> _Work to be completed_: Nothing is needed except the lines below that run from the one with "exact (KeepsO.some h1)" through the one with "clear_value vs7", repeated exactly.

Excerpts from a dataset
***

theorem giveBack_keeps {m r x1 x2} (hE : Fits 262146 m) (h1 : Keeps m r x1) :
    Keeps m r (giveBack x1 x2) := by
  unfold giveBack
  split
  · exact (returnCredits_keeps (hE.sub rfl) h1)
  · exact h1

theorem grnReport_keeps {m r x1 x2 x3 x4 x5 x6 x7 x8 x9} (hE : Fits 135266304 m) (h1 : Keeps m r x1) :
    Keeps m r (grnReport x1 x2 x3 x4 x5 x6 x7 x8 x9) := by
  unfold grnReport
  extract_lets -underBinder -merge -useContext +onlyGivenNames vs1 vs2 vs3
  have hvs1 : Keeps m r vs1 := (count_keeps (hE.sub rfl) h1)
  clear_value vs1
  have hvs2 : Keeps m r vs2 := (event_keeps (hE.sub rfl) hvs1)
  clear_value vs2
  have hvs3 : Keeps m r vs3 := (Keeps.wr (k := 4) hvs2 (hE.sub rfl))
  clear_value vs3
  refine keeps_ite (P := Keeps m r) (fun _ => ?_) (fun _ => ?_)
  · exact (Keeps.wrf (k := 4) hvs2 (hE.sub rfl))
  · exact (Keeps.wr (k := 4) hvs3 (hE.sub rfl))

theorem releasePkt_keeps {m r x1 x2 x3} (hE : Fits 1310726 m) (h1 : Keeps m r x1) :
    Keeps m r (releasePkt x1 x2 x3) := by
  unfold releasePkt
  extract_lets -underBinder -merge -useContext +onlyGivenNames vs1
  have hvs1 : Keeps m r vs1 := (giveBack_keeps (hE.sub rfl) h1)
  clear_value vs1
  split
  · exact hvs1
  · exact hvs1
  · refine forAll_keeps (fun _ _ q2 => ?_) hvs1
    exact (clearOwner_keeps (hE.sub rfl) (clearOwner_keeps (hE.sub rfl) q2))

theorem remask_keeps {m r x1 x2 x3 x4} (hE : Fits 1048580 m) (h1 : Keeps m r x1) :
    KeepsO m r (remask x1 x2 x3 x4) := by
  unfold remask
  extract_lets -underBinder -merge -useContext +onlyGivenNames va1 vold2
  split
  · exact (KeepsO.some h1)
  · extract_lets -underBinder -merge -useContext +onlyGivenNames vs3
    have hvs3 : Keeps m r vs3 := by
      unfold vs3
      clear_value vold2
      split
      · exact (setRec_keeps (hE.sub rfl) h1)
      · exact h1
    clear_value vs3
    exact (KeepsO.some (Keeps.wrf (k := 4) (Keeps.wrf (k := 4) hvs3 (hE.sub rfl)) (hE.sub rfl)))
  · extract_lets -underBinder -merge -useContext +onlyGivenNames vmask4 vrec5
    clear_value vrec5
    split
    · exact KeepsO.none
    · extract_lets -underBinder -merge -useContext +onlyGivenNames vs6 vs7
      have hvs6 : Keeps m r vs6 := (setRec_keeps (hE.sub rfl) h1)
      clear_value vs6
      have hvs7 : Keeps m r vs7 := (Keeps.upd 0 hvs6 (hE.sub rfl) rfl)
      clear_value vs7
      exact (KeepsO.some (Keeps.wrf (k := 4) (Keeps.wrf (k := 4) hvs7 (hE.sub rfl)) (hE.sub rfl)))

theorem setIsland_keeps {m r x1 x2 x3} (hE : Fits 268435456 m) (h1 : Keeps m r x1) :
    Keeps m r (setIsland x1 x2 x3) := by
  unfold setIsland
  exact (Keeps.wrf (k := 12) h1 (hE.sub rfl))

theorem setSending_keeps {m r x1 x2 x3} (hE : Fits 1 m) (h1 : Keeps m r x1) :
    Keeps m r (setSending x1 x2 x3) := by
  unfold setSending
  exact (Keeps.upd 1 h1 (hE.sub rfl) rfl)

theorem takeCredits_keeps {m r x1 x2 x3 x4} (hE : Fits 262144 m) (h1 : Keeps m r x1) :
    Keeps m r (takeCredits x1 x2 x3 x4) := by
  unfold takeCredits
  refine keeps_ite (P := Keeps m r) (fun _ => ?_) (fun _ => ?_)
  · exact (Keeps.wrf (k := 2) h1 (hE.sub rfl))
  · exact h1

theorem countFlags_keeps {m r x1 x2 x3} (hE : Fits 134217728 m) (h1 : Keeps m r x1) :
    Keeps m r (countFlags x1 x2 x3) := by
  unfold countFlags
  refine forAll_keeps (fun _ _ q1 => ?_) h1
  extract_lets -underBinder -merge -useContext +onlyGivenNames vn2
  refine keeps_ite (P := Keeps m r) (fun _ => ?_) (fun _ => ?_)
  · exact q1
  · exact (count_keeps (hE.sub rfl) q1)

theorem WrRes_st_keeps {m r x1} (hE : Fits 0 m) (h1 : KeepsW m r x1) :
    Keeps m r (WrRes.st x1) := by
  unfold WrRes.st
  exact h1

theorem setStage_keeps {m r x1 x2 x3} (hE : Fits 4096 m) (h1 : Keeps m r x1) :
    Keeps m r (setStage x1 x2 x3) := by
  unfold setStage
  exact (Keeps.upd 4096 h1 (hE.sub rfl) rfl)

theorem dropStage_keeps {m r x1 x2} (hE : Fits 4096 m) (h1 : Keeps m r x1) :
    Keeps m r (dropStage x1 x2) := by
  unfold dropStage
  exact (setStage_keeps (hE.sub rfl) h1)

theorem regEvent_keeps {m r x1 x2 x3 x4} (hE : Fits 134217728 m) (h1 : Keeps m r x1) :
    Keeps m r (regEvent x1 x2 x3 x4) := by
  unfold regEvent
  exact (event_keeps (hE.sub rfl) h1)

theorem logWrite_keeps {m r x1 x2 x3 x4 x5 x6} (hE : Fits 134217728 m) (h1 : Keeps m r x1) :
    Keeps m r (logWrite x1 x2 x3 x4 x5 x6) := by
  unfold logWrite
  extract_lets -underBinder -merge -useContext +onlyGivenNames vs1 vs2 vs3
  have hvs1 : Keeps m r vs1 := by
    unfold vs1
    refine keeps_ite (P := Keeps m r) (fun _ => ?_) (fun _ => ?_)
    · exact (regEvent_keeps (hE.sub rfl) (Keeps.upd 0 h1 (hE.sub rfl) rfl))
    · exact h1
  clear_value vs1
  have hvs2 : Keeps m r vs2 := by
    unfold vs2
    refine keeps_ite (P := Keeps m r) (fun _ => ?_) (fun _ => ?_)
    · exact (regEvent_keeps (hE.sub rfl) hvs1)
    · exact hvs1
  clear_value vs2
  have hvs3 : Keeps m r vs3 := by
    unfold vs3
    refine keeps_ite (P := Keeps m r) (fun _ => ?_) (fun _ => ?_)
    · exact (regEvent_keeps (hE.sub rfl) hvs2)
    · exact hvs2
  clear_value vs3
  refine keeps_ite (P := Keeps m r) (fun _ => ?_) (fun _ => ?_)
  · exact (regEvent_keeps (hE.sub rfl) hvs3)
  · exact hvs3

theorem refuseR12_keeps {m r x1 x2 x3} (hE : Fits 134217728 m) (h1 : Keeps m r x1) :
    Keeps m r (refuseR12 x1 x2 x3) := by
  unfold refuseR12
  exact (regEvent_keeps (hE.sub rfl) h1)

theorem regWrite_keeps {m k r x1 x2 x3 x4 x5} (hE : Fits 134221824 m) (hk : Fits (65536 <<< k) m) (h1 : Keeps m r x1) (ha : okAt k x3 := by
      first
      | exact ⟨by decide, by decide⟩
      | (apply okAt_high (by decide); simp [blockBase]; done)
      | (apply okAt_high (by decide); simp +zetaDelta [blockBase]; done)
      | (apply okAt_add (by decide); simp [blockBase]; done)) :
    Keeps m r (regWrite x1 x2 x3 x4 x5) := by
  unfold regWrite
  extract_lets -underBinder -merge -useContext +onlyGivenNames old1 first2 s3 src4
  have hs3 : Keeps m r s3 := (Keeps.wr (logWrite_keeps (hE.sub rfl) h1) hk ha)
  clear_value s3
  refine keeps_ite (P := Keeps m r) (fun _ => ?_) (fun _ => ?_)
  · exact (Keeps.upd 4096 hs3 (hE.sub rfl) rfl)
  · exact hs3

theorem stageWord_keeps {m r x1 x2 x3 x4 x5} (hE : Fits 4096 m) (h1 : Keeps m r x1) :
    Keeps m r (stageWord x1 x2 x3 x4 x5) := by
  unfold stageWord
  extract_lets -underBinder -merge -useContext +onlyGivenNames vx1 vx2
  exact (setStage_keeps (hE.sub rfl) h1)

theorem loseEntry_keeps {m r x1 x2} (hE : Fits 167772416 m) (h1 : Keeps m r x1) :
    Keeps m r (loseEntry x1 x2) := by
  unfold loseEntry
  extract_lets -underBinder -merge -useContext +onlyGivenNames vs1 vs2 vs3 vsrc4
  have hvs1 : Keeps m r vs1 := (Keeps.bump (k := 9) h1 (hE.sub rfl))
  clear_value vs1
  have hvs2 : Keeps m r vs2 := (Keeps.wrf (k := 9) hvs1 (hE.sub rfl))
  clear_value vs2
  have hvs3 : Keeps m r vs3 := by
    unfold vs3
    refine keeps_ite (P := Keeps m r) (fun _ => ?_) (fun _ => ?_)
    · exact hvs2
    · exact (event_keeps (hE.sub rfl) hvs2)
  clear_value vs3
  exact (Keeps.upd 256 hvs3 (hE.sub rfl) rfl)

theorem capture_keeps {m r x1 x2} (hE : Fits 167772416 m) (h1 : Keeps m r x1) :
    Keeps m r (capture x1 x2) := by
  unfold capture
  extract_lets -underBinder -merge -useContext +onlyGivenNames vgap1 vsrc2 vsrc3
  refine keeps_ite (P := Keeps m r) (fun _ => ?_) (fun _ => ?_)
  · exact h1
  · refine keeps_ite (P := Keeps m r) (fun _ => ?_) (fun _ => ?_)
    · refine keeps_ite (P := Keeps m r) (fun _ => ?_) (fun _ => ?_)
      · exact (Keeps.upd 256 h1 (hE.sub rfl) rfl)
      · exact (loseEntry_keeps (hE.sub rfl) h1)
    · refine keeps_ite (P := Keeps m r) (fun _ => ?_) (fun _ => ?_)
      · exact (Keeps.upd 256 h1 (hE.sub rfl) rfl)
      · exact (loseEntry_keeps (hE.sub rfl) h1)

theorem captureDigest_keeps {m r x1 x2 x3 x4 x5 x6 x7} (hE : Fits 167772416 m) (h1 : Keeps m r x1) :
    Keeps m r (captureDigest x1 x2 x3 x4 x5 x6 x7) := by
  unfold captureDigest
  refine keeps_ite (P := Keeps m r) (fun _ => ?_) (fun _ => ?_)
  · exact (capture_keeps (hE.sub rfl) h1)
  · exact h1

theorem captureGroupStates_keeps {m r x1} (hE : Fits 167772416 m) (h1 : Keeps m r x1) :
    Keeps m r (captureGroupStates x1) := by
  unfold captureGroupStates
  refine forAll_keeps (fun _ _ q1 => ?_) h1
  extract_lets -underBinder -merge -useContext +onlyGivenNames vx2
  exact (capture_keeps (hE.sub rfl) q1)

theorem captureInstance_keeps {m r x1 x2 x3 x4 x5 x6 x7} (hE : Fits 167772416 m) (h1 : Keeps m r x1) :
    Keeps m r (captureInstance x1 x2 x3 x4 x5 x6 x7) := by
  unfold captureInstance
  refine keeps_ite (P := Keeps m r) (fun _ => ?_) (fun _ => ?_)
  · exact (capture_keeps (hE.sub rfl) h1)
  · exact h1

theorem captureOrder_keeps {m r x1 x2 x3 x4 x5 x6} (hE : Fits 167772416 m) (h1 : Keeps m r x1) :
    Keeps m r (captureOrder x1 x2 x3 x4 x5 x6) := by
  unfold captureOrder
  extract_lets -underBinder -merge -useContext +onlyGivenNames vbytes1
  refine keeps_ite (P := Keeps m r) (fun _ => ?_) (fun _ => ?_)
  · exact (capture_keeps (hE.sub rfl) h1)
  · exact h1

theorem capturePacket_keeps {m r x1 x2 x3 x4 x5} (hE : Fits 167772416 m) (h1 : Keeps m r x1) :
    Keeps m r (capturePacket x1 x2 x3 x4 x5) := by
  unfold capturePacket
  extract_lets -underBinder -merge -useContext +onlyGivenNames vbytes1 ve2
  refine keeps_ite (P := Keeps m r) (fun _ => ?_) (fun _ => ?_)
  · exact (capture_keeps (hE.sub rfl) h1)
  · exact h1

theorem captureWrite_keeps {m r x1 x2 x3} (hE : Fits 167772416 m) (h1 : Keeps m r x1) :
    Keeps m r (captureWrite x1 x2 x3) := by
  unfold captureWrite
  refine keeps_ite (P := Keeps m r) (fun _ => ?_) (fun _ => ?_)
  · exact (capture_keeps (hE.sub rfl) h1)
  · exact h1

theorem cmdWrite_keeps {m k r x1 x2 x3 x4 x5 x6} (hE : Fits 134221824 m) (hk : Fits (65536 <<< k) m) (h1 : Keeps m r x1) (h6 : ∀ y1, Keeps m r y1 → KeepsP m r (x6 y1))
    (ha : okAt k x3 := by
      first
      | exact ⟨by decide, by decide⟩
      | (apply okAt_high (by decide); simp [blockBase]; done)
      | (apply okAt_high (by decide); simp +zetaDelta [blockBase]; done)
      | (apply okAt_add (by decide); simp [blockBase]; done)) :
    KeepsW m r (cmdWrite x1 x2 x3 x4 x5 x6) := by
  unfold cmdWrite
  extract_lets -underBinder -merge -useContext +onlyGivenNames s1 r2
  have hs1 : Keeps m r s1 := regWrite_keeps (hE.sub rfl) hk h1 ha
  clear_value s1
  have hr2 : KeepsP m r r2 := h6 _ hs1
  clear_value r2
  exact keeps_ite (P := KeepsW m r) (fun _ => hs1) (fun _ => hr2)

theorem mgApply_keeps {m r x1 x2 x3 x4} (hE : Fits 167772416 m) (h1 : Keeps m r x1) (h4 : ∀ y1, Keeps m r y1 → KeepsW m r (x4 y1)) :
    Keeps m r (mgApply x1 x2 x3 x4) := by
  unfold mgApply
  extract_lets -underBinder -merge -useContext +onlyGivenNames vr1
  have hvr1 : KeepsW m r vr1 := (h4 _ h1)
  clear_value vr1
  refine keeps_ite (P := Keeps m r) (fun _ => ?_) (fun _ => ?_)
  · exact h1
  · split
    · exact (captureWrite_keeps (hE.sub rfl) hvr1)
    · exact hvr1

theorem plainWrite_keeps {m k r x1 x2 x3 x4 x5} (hE : Fits 134221824 m) (hk : Fits (65536 <<< k) m) (h1 : Keeps m r x1) (ha : okAt k x3 := by
      first
      | exact ⟨by decide, by decide⟩
      | (apply okAt_high (by decide); simp [blockBase]; done)
      | (apply okAt_high (by decide); simp +zetaDelta [blockBase]; done)
      | (apply okAt_add (by decide); simp [blockBase]; done)) :
    KeepsW m r (plainWrite x1 x2 x3 x4 x5) := regWrite_keeps (hE.sub rfl) hk h1 ha

/-- The state of a reservation. -/
def KeepsRes (m : Nat) (r : State) (x : Reserve) : Prop :=
  match x with
  | .reserved s _ | .fallow s | .overlap s => Keeps m r s
  | .waits | .skipped => True

theorem Reserve.reserved_keeps {m r s l} (h : Keeps m r s) : KeepsRes m r (.reserved s l) := h
theorem Reserve.fallow_keeps {m r s} (h : Keeps m r s) : KeepsRes m r (.fallow s) := h
theorem Reserve.overlap_keeps {m r s} (h : Keeps m r s) : KeepsRes m r (.overlap s) := h
theorem Reserve.waits_keeps {m r} : KeepsRes m r .waits := trivial
theorem Reserve.skipped_keeps {m r} : KeepsRes m r .skipped := trivial
theorem KeepsRes.reserved {m r s l x} (h : KeepsRes m r x) (e : x = .reserved s l) : Keeps m r s := by subst e; exact h
theorem KeepsRes.fallow {m r s x} (h : KeepsRes m r x) (e : x = .fallow s) : Keeps m r s := by subst e; exact h
theorem KeepsRes.overlap {m r s x} (h : KeepsRes m r x) (e : x = .overlap s) : Keeps m r s := by subst e; exact h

***

> _Output_:
  · exact (KeepsO.some h1)
  · extract_lets -underBinder -merge -useContext +onlyGivenNames vs3
    have hvs3 : Keeps m r vs3 := by
      unfold vs3
      clear_value vold2
      split
      · exact (setRec_keeps (hE.sub rfl) h1)
      · exact h1
    clear_value vs3
    exact (KeepsO.some (Keeps.wrf (k := 4) (Keeps.wrf (k := 4) hvs3 (hE.sub rfl)) (hE.sub rfl)))
  · extract_lets -underBinder -merge -useContext +onlyGivenNames vmask4 vrec5
    clear_value vrec5
    split
    · exact KeepsO.none
    · extract_lets -underBinder -merge -useContext +onlyGivenNames vs6 vs7
      have hvs6 : Keeps m r vs6 := (setRec_keeps (hE.sub rfl) h1)
      clear_value vs6
      have hvs7 : Keeps m r vs7 := (Keeps.upd 0 hvs6 (hE.sub rfl) rfl)
      clear_value vs7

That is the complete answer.